OVERALL EVALUATION OF THE STATE OF RegClim - Phase I

by the project leader Trond Iversen

At the outset of the RegClim project the Programme Board expressed a clear wish that new research on climate change in Norway should have a regional aim, be founded on already existing competence, and should be a co-ordinated effort between institutions with the relevant competence. The present RegClim-project has in its first phase that started in autumn 1997 without doubt satisfied these criteria.

Scientific and practical results are now being produced in all principal tasks (PT) in the project, both under the overall aim I (regionalization of global scenarios) and under overall aim II (regional scale forcing and processes). This situation has mainly developed during the last year after about one year used to solve considerable logistics problems.

Running climate simulations with up-to-date models not only requires fast computers, but also huge storage requirements, availability of observation data for model validation, and data from global scenario runs from climate centres. The project leader group put much emphasis on establishing good relations to other programmes in the Nordic countries and, in particular, the Max-Planck-Institute climate centre in Hamburg. Letters of intent have been signed with these partners. We have also investigated the possibility to establish similar links to the UKMO Hadley Centre for climate prediction and research. These contacts ensured that RegClim quickly could retrieve necessary data from climate simulations and for the best estimate of today’s climate (from ECMWF, ERA-database). In the near future it is planned to co-ordinate scenario runs for downscaling with the Nordic sister projects in Sweden and Denmark.

Another initial challenge for RegClim was the data storage capacity needed. This was partly solved by extraordinary funds from RC, and partly by an own contribution from DNMI (a tape robot). The latter took some more time than anticipated since due to technical and security problems.

The project leader group has also put much emphasis on information to the public from the project. On several occasions in newspapers and television and radio broadcasting, RegClim scientists have participated. We have also established a Newsletter in the bi-monthly popular paper CICERONE, which is published by Cicero, which is a university centre at University of Oslo.

Results are now being produced continuously, less than two years after the project started. The reason for this success is of course that there has long been a well qualified scientific community at Norwegian institutions. Norway was among the pioneer nations when atmospheric numerical models came into use in the 1950s, and education in meteorology, and to an increasing extent in oceanography, has for decades been based on numerical calculations and models. Furthermore, before the RegClim-project started, there were already some activities going on at different institutions now participating in RegClim. Thus, when the Norwegian authorities decided to start a co-ordinated effort in climate modelling in Norway, the time was actually more than ripe. It was also important for a quick start that institutions were allowed to build on the competence and experience gained with model tools.

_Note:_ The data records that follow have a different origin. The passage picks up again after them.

-- ==== Sys2Proof/Certificates/Slice0/Obligations.lean ====
section
/-! DEFINITION. The statements about the engine that are put to the provers. Each says which rule of spec/ it
formalises; a clause that rests on a choice of the model names the log entry. -/

open Sys2Proof
open Sys2Proof.Machine

/-! ## Reset -/

/-- 10_state.md R44, 70_reset_and_hazards.md R201: the values that the spec gives for reset. -/
def Obligations.ResetIsIdleAndClear : Prop :=
  State.reset.phase = .idle ∧ State.reset.ctrlAlphabet = .uriSafe ∧ ctrlWord State.reset = 0 ∧
    State.reset.inLen = 0 ∧ statusWord State.reset = 0 ∧ State.reset.outLen = 0 ∧
    State.reset.err = .none ∧ State.reset.errInfo = 0

/-- 70_reset_and_hazards.md R200: reset takes effect in any state, abandons a run without error entry and
keeps the instance's parameters. -/
def Obligations.ResetAbandonsAnyRun : Prop :=
  ∀ (s : State) (rest : List HostMove), s.host = .reset :: rest →
    ∃ t, step s = .next t ∧ t.phase = .idle ∧ t.err = .none ∧ t.errInfo = 0 ∧ t.outLen = 0 ∧
      t.ctrlAlphabet = .uriSafe ∧ t.inLen = 0 ∧ statusWord t = 0 ∧ t.config = s.config ∧ t.host = rest

/-! ## Alphabets, decoding and encoding -/

/-- 30_encoding.md R70, R71: each table in the order of its values, 65 symbols, and every other symbol is
unmapped. The order is the spec's general knowledge (log entry 15). -/
def Obligations.AlphabetTablesAsListed : Prop :=
  ∀ (s : Symbol) (v : BitVec 7),
    (mapSymbol .uriSafe s = some v ↔
      (List.range' 0x41 26 ++ List.range' 0x61 26 ++ List.range' 0x30 10 ++ [0x2B, 0x2D, 0x24])[v.toNat]?
        = some s.toNat) ∧
    (mapSymbol .base64 s = some v ↔
      (List.range' 0x41 26 ++ List.range' 0x61 26 ++ List.range' 0x30 10 ++ [0x2B, 0x2F, 0x3D])[v.toNat]?
        = some s.toNat)

/-- 30_encoding.md R72: symbols that avoid `-`, `$`, `/` and `=` decode the same way under both alphabets. -/
def Obligations.AlphabetsAgreeOffTheDivergentSymbols : Prop :=
  ∀ (x : TokenCtx) (syms : List Symbol),
    (∀ s ∈ syms, s ≠ 0x2D ∧ s ≠ 0x24 ∧ s ≠ 0x2F ∧ s ≠ 0x3D) →
      decodeSymbols .uriSafe x syms = decodeSymbols .base64 x syms

/-- 30_encoding.md R73: a value-64 symbol contributes six 0 bits, like `A`. -/
def Obligations.PaddingSymbolsReadAsZeroBits : Prop :=
  ∀ (ss : List Symbol),
    mappedBits .uriSafe (0x24 :: ss) = List.replicate 6 false ++ mappedBits .uriSafe ss ∧
      mappedBits .base64 (0x3D :: ss) = List.replicate 6 false ++ mappedBits .base64 ss ∧
      mappedBits .uriSafe (0x24 :: ss) = mappedBits .uriSafe (0x41 :: ss) ∧
      mappedBits .base64 (0x3D :: ss) = mappedBits .base64 (0x41 :: ss)

/-- 30_encoding.md R75 to R78: decoding an encoded well-formed token gives it back, with every operand,
whatever follows in the stream. -/
def Obligations.DecodeOfEncodeIsTheToken : Prop :=
  ∀ (x : TokenCtx) (i : Instr) (rest : List Bool), x.legal → i.wellFormed x = true →
    decodeBits x (encodeBits x i ++ rest) = some (i, rest)

/-- 30_encoding.md R70, R74, R79, R83: the same through the symbols of either alphabet; what is left is the
padding, fewer than six 0 bits. -/
def Obligations.DecodeOfEncodedSymbolsIsTheToken : Prop :=
  ∀ (a : Alphabet) (x : TokenCtx) (i : Instr), x.legal → i.wellFormed x = true →
    ∃ k, k < 6 ∧ decodeSymbols a x (encode a x i) = .token i (List.replicate k false)

/-- 30_encoding.md R78: each word has one meaning. What decodes is well-formed, and its encoding is the
bits that were read. -/
def Obligations.EncodeOfDecodeIsTheStream : Prop :=
  ∀ (x : TokenCtx) (i : Instr) (bits rest : List Bool), x.legal → decodeBits x bits = some (i, rest) →
    i.wellFormed x = true ∧ bits = encodeBits x i ++ rest

/-- 30_encoding.md R78: SELF is always writable in LOOP, illegal codes exist exactly when DICTLEN is
below 2^W - 1, and in FIRST the code 3 is the only illegal one. -/
def Obligations.IllegalCodesExistExactlyBelowFullWidth : Prop :=
  (∀ x : TokenCtx, x.legal → x.isFirst = false →
    x.dictLen < 2 ^ x.width ∧ codeClass x x.dictLen = .selfRef ∧
      ((∃ c, c < 2 ^ x.width ∧ codeClass x c = .badLoop c) ↔ x.dictLen < 2 ^ x.width - 1)) ∧
  (∀ x : TokenCtx, x.legal → x.isFirst = true → ∀ c, c < 2 ^ x.width →
    (codeClass x c = .badFirst ↔ c = 3) ∧ ∀ k, codeClass x c ≠ .badLoop k ∧ codeClass x c ≠ .ref k)

/-- Words written out from the spec's own examples (42_tokens.md R141 to R147, 95_test_vectors.md) decode to
the tokens they stand for. -/
def Obligations.WordsOfTheSpecDecode : Prop :=
  decodeBits TokenCtx.atFirst [false, false, true, false, false, false, false, true, true, false]
      = some (.lit8 97, []) ∧
    decodeBits TokenCtx.atFirst
        [true, false, false, false, true, true, false, true, false, true, false, false, false, false, false, true,
          false, false] = some (.lit16 0x20AC, []) ∧
    decodeBits TokenCtx.atFirst [false, true] = some (.endMark, []) ∧
    decodeBits TokenCtx.atFirst [true, true] = some (.badFirst, []) ∧
    decodeBits (TokenCtx.atLoop 6) [true, false, true] = some (.ref 5, []) ∧
    decodeBits (TokenCtx.atLoop 4) [false, false, true] = some (.selfRef, []) ∧
    decodeBits (TokenCtx.atLoop 4) [true, false, true] = some (.badLoop 5, [])
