-- ==== Sys2Proof/Tests/Slice0.lean ====
section
/-! SUPPORT. The model's own tests: expected values are the spec's (95_test_vectors.md, by vector), or worked by
hand from the rule named; and for each obligation with hypotheses a concrete state that meets them all. -/

set_option maxRecDepth 20000

namespace Sys2Proof.Tests

open Sys2Proof Sys2Proof.Machine

/-! ## Helpers -/

/-- Symbols from code units. -/
def syms (l : List Nat) : List Symbol := l.map (BitVec.ofNat 8)

/-- "IZA", "IbI", "Aco", "C4e1Q", "jUEQ", "Iag", "Q", "w", "IYIy". -/
def sIZA : List Symbol := syms [0x49, 0x5A, 0x41]
def sIbI : List Symbol := syms [0x49, 0x62, 0x49]
def sAco : List Symbol := syms [0x41, 0x63, 0x6F]
def sC4e1Q : List Symbol := syms [0x43, 0x34, 0x65, 0x31, 0x51]
def sJUEQ : List Symbol := syms [0x6A, 0x55, 0x45, 0x51]
def sIag : List Symbol := syms [0x49, 0x61, 0x67]
def sQ : List Symbol := syms [0x51]
def sW : List Symbol := syms [0x77]
def sIYIy : List Symbol := syms [0x49, 0x59, 0x49, 0x79]

/-- A small machine: MAX_IN = 8, MAX_DICT = `d`, MAX_OUT = `o`. -/
def small (d o : Word) : Config := { maxIn := 8, maxDict := d, maxOut := o, outByteOrder := .little }

def wide : Config := small 100 100

/-- After START with `l` in IN. -/
def started (c : Config) (l : List Symbol) : State :=
  { State.reset with
    config := c, inLen := BitVec.ofNat 32 l.length, input := memPutAll [] 0 l, phase := .init }

/-- After INIT with `l` in IN: S0 of 95_test_vectors.md. -/
def atFirst (c : Config) (l : List Symbol) : State :=
  seedRun ((mapSymbol .uriSafe (l.headD 0)).getD 0) (latchRun (started c l))

/-- After the first token, `LIT8 ch @2`: the cursor is at bit 10. -/
def afterLit8 (c : Config) (l : List Symbol) (ch : Char16) : State :=
  { atFirst c l with
    value := (mapSymbol .uriSafe (l.getD 1 0)).getD 0, bitPos := 2, symIdx := 2, indexBits := 3, dictLen := 4
    dict := [(3, [ch])], last := [ch], out := [(0, ch)], outLen := 1, phase := .loop }

def first : State := atFirst wide sIZA
def loop : State := afterLit8 wide sIZA 97
def ended : State := endRun loop

/-- `s` with one move in the script. -/
def withMove (m : HostMove) (s : State) : State := { s with host := [m] }

def nextOf (o : Host.Outcome State Fault Refusal) : Option State :=
  match o with
  | .next t => some t
  | .fault _ => none
  | .refused _ => none

/-- What the tests look at after a token. -/
structure View where
  phase : Phase
  dictLen : Word
  eug : Word
  indexBits : BitVec 6
  dict : Memory Str
  last : Str
  out : Memory Char16
  deriving DecidableEq, Repr

def view (o : Host.Outcome State Fault Refusal) : Option View :=
  (nextOf o).map fun t => ⟨t.phase, t.dictLen, t.eug, t.indexBits, t.dict, t.last, t.out⟩

/-- PHASE, ERR, ERR_INFO after a step. -/
def verdict (o : Host.Outcome State Fault Refusal) : Option (Phase × ErrKind × Word) :=
  (nextOf o).map fun t => (t.phase, t.err, t.errInfo)

/-- The bit reader's registers after a step. -/
def cursorOf (o : Host.Outcome State Fault Refusal) : Option (BitVec 7 × BitVec 6 × Word × Bool) :=
  (nextOf o).map fun t => (t.value, t.bitPos, t.symIdx, t.drained)

def told (o : Host.Outcome State Fault Refusal) : Option Word := (nextOf o).map fun t => t.readData

/-! ## WellFormed refuses ill-formed terms (30_encoding.md R78) -/

theorem test_wf_ref_below_three : (Instr.ref 2).wellFormed (.atLoop 6) = false := by decide
theorem test_wf_ref_at_dictLen : (Instr.ref 6).wellFormed (.atLoop 6) = false := by decide
theorem test_wf_ref_in_first : (Instr.ref 3).wellFormed .atFirst = false := by decide
theorem test_wf_self_in_first : Instr.selfRef.wellFormed .atFirst = false := by decide
theorem test_wf_badLoop_at_dictLen : (Instr.badLoop 6).wellFormed (.atLoop 6) = false := by decide
theorem test_wf_badLoop_too_wide : (Instr.badLoop 8).wellFormed (.atLoop 6) = false := by decide
theorem test_wf_badLoop_in_first : (Instr.badLoop 4).wellFormed .atFirst = false := by decide
theorem test_wf_badFirst_in_loop : Instr.badFirst.wellFormed (.atLoop 6) = false := by decide
theorem test_ctx_wrong_width : ¬ (TokenCtx.mk false 4 6).legal := by decide
theorem test_ctx_first_with_entries : ¬ (TokenCtx.mk true 2 4).legal := by decide
theorem test_config_maxDict_three : ¬ (small 3 1).wf := by decide

/-! ## The mapper (V-MAP-1 to V-MAP-15) -/

theorem test_map_uriSafe :
    (syms [0x41, 0x5A, 0x61, 0x7A, 0x30, 0x39, 0x2B, 0x2D, 0x2F, 0x24, 0x3D, 0x20, 0x21, 0x00, 0xE9, 0xFF]).map
        (mapSymbol .uriSafe)
      = [some 0, some 25, some 26, some 51, some 52, some 61, some 62, some 63, none, some 64, none, none, none,
          none, none, none] := by decide

theorem test_map_base64 :
    (syms [0x41, 0x5A, 0x61, 0x7A, 0x30, 0x39, 0x2B, 0x2D, 0x2F, 0x24, 0x3D, 0x2E, 0x5F, 0x7E, 0x7F]).map
        (mapSymbol .base64)
      = [some 0, some 25, some 26, some 51, some 52, some 61, some 62, none, some 63, none, some 64, none, none,
          none, none] := by decide

/-! ## Decoding words of the spec, symbol by symbol -/

/-- V-L1-1: LIT8 97 @2, two bits of `Z` left. -/
theorem test_decode_lit8 : decodeSymbols .uriSafe .atFirst (sIZA.take 2) = .token (.lit8 97) [false, true] := by decide
/-- V-TK-4: LIT16 8364 @2, then the last six bits of 24 but for END's. -/
theorem test_decode_lit16 :
    decodeSymbols .uriSafe .atFirst sJUEQ
      = .token (.lit16 0x20AC) [false, true, false, false, false, false] := by decide
/-- V-BR-2: END @2. -/
theorem test_decode_end :
    decodeSymbols .uriSafe .atFirst sQ = .token .endMark [false, false, false, false] := by decide
/-- V-L1-7: REF 5 is 1 0 1 at W = 3, DICTLEN = 6. -/
theorem test_decode_ref : decodeBits (.atLoop 6) [true, false, true, false] = some (.ref 5, [false]) := by decide
/-- V-L1-5: SELF is 0 0 1 at W = 3, DICTLEN = 4. -/
theorem test_decode_self : decodeBits (.atLoop 4) [false, false, true, false] = some (.selfRef, [false]) := by decide
/-- V-TK-20: code 7 is 1 1 1 at W = 3, DICTLEN = 6. -/
theorem test_decode_badLoop : decodeBits (.atLoop 6) [true, true, true] = some (.badLoop 7, []) := by decide
/-- V-TK-21: `w` = 110000. -/
theorem test_decode_badFirst :
    decodeSymbols .uriSafe .atFirst sW = .token .badFirst [false, false, false, false] := by decide
/-- V-ER-8: `I` ends inside the first token. -/
theorem test_decode_short : decodeSymbols .uriSafe .atFirst (sIZA.take 1) = .endOfBuffer := by decide
/-- V-MX-6: `/` is fetched and is unmapped. -/
theorem test_decode_unmapped :
    decodeSymbols .uriSafe .atFirst (syms [0x49, 0x2F, 0x41]) = .illegalCharacter 1 := by decide
/-- P1's encoding, IYI16A. -/
theorem test_assemble_P1 :
    assemble .uriSafe [.tok (.lit8 97), .tok (.lit8 98), .tok (.ref 5), .tok .selfRef, .tok .endMark]
      = syms [0x49, 0x59, 0x49, 0x31, 0x36, 0x41] := by decide
/-- P5's encoding, IYI3, with a RAW field. -/
theorem test_assemble_P5 :
    assemble .base64 [.tok (.char 97), .tok (.char 98), .raw 7 3] = syms [0x49, 0x59, 0x49, 0x33] := by decide

/-! ## The table's numbering (log entry 17) -/

theorem test_tableWord_lit8 : decodeTableWord 10 (0x61 * 4) = some (.lit8 0x61) := by decide
theorem test_tableWord_lit16 : decodeTableWord 18 (0x20AC * 4 + 1) = some (.lit16 0x20AC) := by decide
theorem test_tableWord_end : decodeTableWord 2 2 = some .endMark := by decide
theorem test_tableWord_badFirst : decodeTableWord 2 3 = some .badFirst := by decide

Following this overall evaluation there is a long list of publication from RegClim. Only a few, but still a considerable part, of these are published in peer-review journals. The project leaders now put emphasis on a regular publication of results from the project, in reports as well as in presentations in symposia and in scientific journals. RegClim will publish a General Technical Report twice per year containing the latest news from the PTs along with contributions from invited speakers to our annual workshop in spring. In addition, separate technical reports are being produced and submission of manuscripts to journals is encouraged.

Details about results from RegClim up to now is well documented in the enclosed General Technical Report No. 1 from Dec. 1998, and the draft of General Technical Report No. 2 of June 1999. The reader can there see that the project has at least reached as far as in the original plans. This can also be verified by reading comments by the Principal Investigators (PI) under each task of their PTs in chapter 5 of the present project description. I do not find it necessary to repeat this in this overview of the situation, more than confirming the RegClim now is in an extremely busy result-producing phase. The main challenge now and in the immediate future is to be sure to use sufficient time and resources on result evaluation and publication.

It should also be mentioned that new scientific and technical problems pop up as one proceed in the work. This may occasionally lead to delays compared to original plans, but so far these have not been serious.

RegClim has submitted results as described in papers and reports to relevant chapters of the upcoming IPCC Third Assessment Report. It will, however, be a decision by the lead authors and the reviewers to what extent these contributions will be used. Two of the lead authors are participating in RegClim: Professor Ivar Isaksen and Dr. Gunnar Myhre.

A nice surprise is that several of the models need less computer time than originally anticipated. In dynamical downscaling for example, this has the nice consequence that quite long (multidecadal) scenario-runs can be made as opposed to shorter time-slices under certain circulation regimes. Another consequence is that the dynamical downscaling can be made coupled to a slab ocean and sea-ice model, opening up for more realistic results in Norway. A full coupling between the global model, with grid focus on the Nordic Seas, and the three-dimensional ocean model is now also practically possible.

All-in-all, I am presently proud to be a project leader for such a success as RegClim seems to become. When presenting RegClim in talks, the problem is now which results to pick from, whereas for only 8-10 months ago I could only present plans.